CHICAGO - Even as rising gas costs threaten Michigan's transportation revenues, the state needs to double spending on its roads and bridges or up to 30% of roads will become unsafe within the next decade, according to a report on the state's transportation system released this week.

The report comes as a task force appointed by Gov. Jennifer Granholm explores alternative ways to fund the state's transportation system, including leasing sections of public roads to private companies to generate up-front cash payments, said one member of the task force subcommittee.

At least $6.1 billion in annual funding is needed for basic upkeep on roads and bridges compared to the roughly $3.2 billion the state currently spends, according to the report released this week by the Citizens Advisory Committee, a group of local officials and transportation experts. The committee studied the state's roads and bridges, public transit, aviation, and freight systems - and found all in dire need of additional money.

The 13-member Transportation Funding Task Force will use the report to make recommendations on alternative funding sources to lawmakers later this year.

The state's roads and bridges are in a "crisis" in part due to long-term neglect - Michigan ranked 44th nationally in 2005 for road expenditures - as well as a decline in gas tax revenue, which funds one-third of the general transportation fund, the report said.
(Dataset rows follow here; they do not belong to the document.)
-- ==== Sys2Proof/Machine/Atomic.lean ====
section
/-! DEFINITION. Global atomics and Orangery instructions (R78 to R80, R179 to R183): majors 0x25 and 0x26. The operations themselves are
performed at their homes (`execHomeOperation`, `execBankOperation`). -/

namespace Sys2Proof.Machine

open Sys2Proof

/-! ### The operations (R130, R179) -/

/-- Access size of an atomic operation. -/
def atomSize (op : Nat) : Nat := if 11 ≤ op then 8 else 4

/-- ADD.F32 (R179): RNE, no flag. -/
def addF32 (a b : Dword) : Dword := BitVec.ofNat 64 (Fmt.f32.add 0 (a.toNat % 2 ^ 32) (b.toNat % 2 ^ 32)).1

/-- A 32-bit operation on the low words of two values. -/
def on32 (f : Word → Word → Word) (a b : Dword) : Dword := (f (a.setWidth 32) (b.setWidth 32)).setWidth 64

/-- R179: what is stored for old value `m`, operand `v` (for CAS the new value) and compare value `c`. -/
def atomNew (op : Nat) (m v c : Dword) : Dword :=
  match op with
  | 0 => on32 (fun a b => a + b) m v
  | 1 => on32 (fun a b => if b.slt a then b else a) m v
  | 2 => on32 (fun a b => if a.slt b then b else a) m v
  | 3 => on32 (fun a b => if b.ult a then b else a) m v
  | 4 => on32 (fun a b => if a.ult b then b else a) m v
  | 5 => m &&& v
  | 6 => m ||| v
  | 7 => m ^^^ v
  | 8 => v
  | 9 => if m = c then v else m
  | 10 => addF32 m v
  | 11 => m + v
  | 12 => v
  | _ => if m = c then v else m

/-- R179: the operand registers at D. -/
def atomField (vec : Bool) (op : Nat) (d : Reg) : Operand :=
  let len := match op with | 9 => 2 | 11 => 2 | 12 => 2 | 13 => 4 | _ => 1
  { cls := if vec then .v else .s, n := d.toNat, len := len, align := len }

/-- R179: operand and compare value of an atomic, from a reader of 32-bit registers from D up. -/
def atomArgs (op : Nat) (r : Nat → Word) : Dword × Dword :=
  match op with
  | 9 => ((r 1).setWidth 64, (r 0).setWidth 64)
  | 11 => (r 1 ++ r 0, 0)
  | 12 => (r 1 ++ r 0, 0)
  | 13 => (r 3 ++ r 2, r 1 ++ r 0)
  | _ => ((r 0).setWidth 64, 0)

/-! ### Global atomics -/

/-- The operand of one access: a lane's registers, or the scalar unit's. -/
def atomRead (c : Ctx) (d : Reg) (lane : Nat) (j : Nat) : Word := if lane = 255 then c.e.rS (d.toNat + j) else c.v.rV (d.toNat + j) lane

/-- An atomic on its way to its home (R88, R310). -/
def sendAtomic (c : Ctx) (d : Reg) (op : Nat) (acq : Bool) (s : State) (a : LaneAcc) (pa : Nat) : State :=
  let x := atomArgs op (atomRead c d a.lane)
  let o : HomeOp :=
    { core := c.core, ent := c.k, wave := c.e.wave, serial := s.fresh, kind := .atom op x.1 x.2, addr := pa, data := [],
      dep := (s.die c.die).clock, acq := acq, lanes := laneBit a.lane, reg := some (d.toNat, if a.lane = 255 then none else some a.lane),
      wide := decide (11 ≤ op) }
  let s1 := committed c s true true
  { s1 with homeQ := s1.homeQ ++ [o] }

/-- R179, R180: an atomic word; `q` is its ordering (1 ACQ, 2 REL, 3 ACQREL). -/
def atomicWord (vec : Bool) (e : Bool) (d a b : Reg) (q : BitVec 2) (op : BitVec 4) (addrs : Ctx → List LaneAcc) : State → Out :=
  issue { e := e, ops := [atomField vec op.toNat d, oS2 a, if vec then oV b else oS b], acc := { scope := true }, prog := true }
    (fun c => globalTraps c .atomic (atomSize op.toNat) (addrs c))
    (fun c =>
      let go := fun (c : Ctx) => globalWord c .atomic true (addrs c) (eachLine (sendAtomic c d op.toNat (decide (q.toNat % 2 = 1))))
      if 2 ≤ q.toNat then afterRelease c (c.scope 4) go else go c)

/-- R179, R180. -/
def execVatom (e : Bool) (d a b : Reg) (q : BitVec 2) (c : BitVec 4) (s : State) : Out :=
  atomicWord true e d a b q c (fun x => laneAddrs x x.lanes a b) s

/-- R179. -/
def execSatom (e : Bool) (d a b : Reg) (q : BitVec 2) (c : BitVec 4) (s : State) : Out :=
  atomicWord false e d a b q c
    (fun x => [{ lane := 255, va := ((x.e.rPair a.toNat).toNat + (x.e.rS b.toNat).toNat) % 2 ^ 64 }]) s

/-! ### The Orangery (R78) -/

/-- R78: the die of an offset's bank. -/
def orngDie (o : Nat) : Nat := o / 2 ^ 21 % 8

/-- R78: offsets never open to programs. -/
def orngClosed (o : Nat) : Bool := decide (0x28000000 ≤ o) || (decide (0x27000000 ≤ o) && decide (o < 0x27200000))

/-- R78: the code of an offset's unit for an address space. -/
def orngCode (s : State) (asid o : Nat) : Nat := (look (s.asid asid).units (o / 2 ^ 21)).getD 0

/-- R181: the causes of one access to the Orangery: alignment, closed offsets, unit code. -/
def orngTraps (s : State) (asid lane o size : Nat) (codes : List Nat) : List Trap :=
  let t := fun cause => ({ cause := cause, lane := lane, addr := o } : Trap)
  (if o % size = 0 then [] else [t 0x03]) ++
  (if orngClosed o then [t 0x12] else if codes.contains (orngCode s asid o) then [] else [t 0x11])

/-- One lane's Orangery access. -/
structure OffAcc where
  lane : Nat
  off  : Nat
  deriving DecidableEq, Repr

/-- R181: the offsets of the active lanes. -/
def orngAddrs (c : Ctx) (a b : Reg) : List OffAcc :=
  (lanesIn c.lanes).map (fun i => { lane := i, off := (c.e.rS a.toNat + c.v.rV b.toNat i).toNat })

/-- R181: the causes of the lanes of an Orangery word. -/
def orngLaneTraps (c : Ctx) (a b : Reg) (size : Nat) (codes : List Nat) : List Trap :=
  (orngAddrs c a b).flatMap (fun x => orngTraps c.s c.v.asid x.lane x.off size codes)

/-- R181: the checks of ORED and ORDX: once, on S[A], when a lane is active. -/
def orngCellTraps (c : Ctx) (a : Reg) (size : Nat) : List Trap :=
  match lanesIn c.lanes with
  | [] => []
  | i :: _ => orngTraps c.s c.v.asid i (c.e.rS a.toNat).toNat size [2]

/-- An operation on its way to a bank, for some lanes, or for the scalar unit. -/
def sendBank (c : Ctx) (s : State) (lanes : Lanes) (off : Nat) (kind : BankKind) (reg : Option (Nat × Option Nat)) (wide acq : Bool) : State :=
  let o : BankOp :=
    { ent := c.k, wave := c.e.wave, core := c.core, serial := s.fresh, lanes := lanes, off := off, kind := kind, reg := reg, wide := wide, acq := acq,
      dep := depOf s c.core c.k }
  State.bump { s with bankQ := s.bankQ ++ [o] }

/-- An Orangery word, that only writes its first `dst` fields: it waits for an acquire of the entity (R86), and behind a release (R86). -/
def orngWord (e : Bool) (ops : List Operand) (dst : Nat) (ord : List Nat) (chk : Ctx → List Trap) (act : Ctx → State) : State → Out :=
  issue { e := e, ops := ops, acc := { scope := true, ord := ord }, prog := true, dst := dst } chk
    (fun c =>
      if c.acquiring then .stall
      else if 2 ≤ c.ord then afterRelease c (c.scope 4) (fun c => .done (act c)) else .done (act c))

/-- ORD carries an acquire. -/
def Ctx.acq (c : Ctx) : Bool := decide (c.ord % 2 = 1)

/-- R181: OLD. -/
def execOld (e : Bool) (d a b : Reg) (t : BitVec 4) (s : State) : Out :=
  orngWord e [dField true t.toNat d, oS a, oV b] 1 [1] (fun c => orngLaneTraps c a b (typeSize t.toNat) [1, 2])
    (fun c => (orngAddrs c a b).foldl (fun s x =>
      sendBank c s (laneBit x.lane) x.off (.load (typeSize t.toNat) (typeSigned t.toNat)) (some (d.toNat, some x.lane)) (decide (t = 5)) c.acq) c.s) s

/-- R181: OST, through the strike buffer (R277). -/
def execOst (e : Bool) (d a b : Reg) (t : BitVec 4) (s : State) : Out :=
  orngWord e [dField true t.toNat d, oS a, oV b] 0 [2] (fun c => orngLaneTraps c a b (typeSize t.toNat) [2])
    (fun c => (orngAddrs c a b).foldl (fun s x =>
      holdWrite s c.k c.e.wave x.lane (.orangery x.off)
        (leBytes (typeSize t.toNat) (if t = 5 then (c.v.rVPair d.toNat x.lane).toNat else (c.v.rV d.toNat x.lane).toNat))) c.s) s

/-- R181: OATOM. -/
def execOatom (e : Bool) (d a b : Reg) (c : BitVec 4) (s : State) : Out :=
  orngWord e [atomField true c.toNat d, oS a, oV b] 0 [1, 2, 3] (fun x => orngLaneTraps x a b (atomSize c.toNat) [2])
    (fun x => (orngAddrs x a b).foldl (fun s y =>
      let v := atomArgs c.toNat (atomRead x d y.lane)
      sendBank x (committed x s true true) (laneBit y.lane) y.off (.atom c.toNat v.1 v.2) (some (d.toNat, some y.lane)) (decide (11 ≤ c.toNat)) x.acq) x.s) s

/-- R181: OUPD. -/
def execOupd (e : Bool) (d a b : Reg) (c : BitVec 4) (s : State) : Out :=
  orngWord e [atomField true c.toNat d, oS a, oV b] 0 [2] (fun x => orngLaneTraps x a b (atomSize c.toNat) [2])
    (fun x => (orngAddrs x a b).foldl (fun s y =>
      sendBank x (committed x s true true) (laneBit y.lane) y.off (.update c.toNat (atomArgs c.toNat (atomRead x d y.lane)).1) none false false) x.s) s

/-- R182: ORED: one bank operation that folds the active lanes in ascending order. -/
def execOred (e : Bool) (d a : Reg) (c : BitVec 4) (s : State) : Out :=
  orngWord e [atomField true c.toNat d, oS a] 0 [1, 2, 3] (fun x => orngCellTraps x a (atomSize c.toNat))
    (fun x => match lanesIn x.lanes with
      | [] => x.s
      | ls => sendBank x (committed x x.s true true) x.lanes (x.e.rS a.toNat).toNat
          (.fold c.toNat (ls.map (fun i => (atomArgs c.toNat (atomRead x d i)).1))) none false x.acq) s

/-- R183: ORDX: one contribution for each active lane. -/
def execOrdx (e : Bool) (d a b : Reg) (c : BitVec 4) (s : State) : Out :=
  orngWord e [atomField true c.toNat d, oS a, oV b] 0 [1, 2, 3] (fun x => orngCellTraps x a 64)
    (fun x => (lanesIn x.lanes).foldl (fun s i =>
      sendBank x (committed x s true true) (laneBit i) (x.e.rS a.toNat).toNat
        (.ordx c.toNat (x.v.rV b.toNat i).toNat (atomArgs c.toNat (atomRead x d i)).1) none false x.acq) x.s) s

end Sys2Proof.Machine
end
Like drivers across the country, Michigan drivers have curtailed consumption in the face of rising gas prices. This has bitten into revenue generated from the state's 19-cent-per-gallon gas tax. In total gas tax revenue has declined by $65 million from 2003 through 2007, said committee members, and the decline is expected to worsen through the year.

The decline also means the state faces the loss of up to $950 million in annual federal aid starting in 2010 because it will no longer be able to meet the 20% local match needed to obtain the funding, the committee warned.

"We have a transportation network that is literally crumbling beneath us," said Gretchen Driskell, the chair of the Citizens Advisory Committee, in a release accompanying the report. "The status quo essentially guarantees our transportation system will continue to collapse."

The expiration of some of the transportation department's bond programs has also contributed to the state's problems by curtailing its borrowing ability, according to Keith Ledbetter, a committee member and the director of legislative affairs with the Michigan Infrastructure and Transportation Association.

"We've borrowed all the money we can without additional revenue sources," Ledbetter said. The Build Michigan I, II, and III programs ended in recent years, and the Jobs Today program is nearing its end this year.

Michigan's gas tax funds about a third of its general transportation fund, while another third comes from vehicle registration fees and the final third from federal aid. Consumers also pay a 6% sales tax on gasoline purchases - Michigan is one of only a handful of states to include a sales tax on gas purchases - though very little of that money goes into the transportation fund.

Meanwhile, the state needs to spend an additional $470 million annually to keep its transit system in good shape and an additional $120 million to provide necessary improvements to its aeronautics system.

The task force is holding a series of public meetings and will present state officials with a list of funding alternatives in the fall.

One funding possibility is leasing public roads to private companies, Ledbetter said.

One obstacle, though, is that current federal law prohibits tolling on roads that have been paid for with federal dollars - and nearly all Michigan's roads have used federal dollars, Ledbetter said. While some states want exemptions, some members of Congress, especially those who oppose public-private partnership transactions, also oppose such tolling.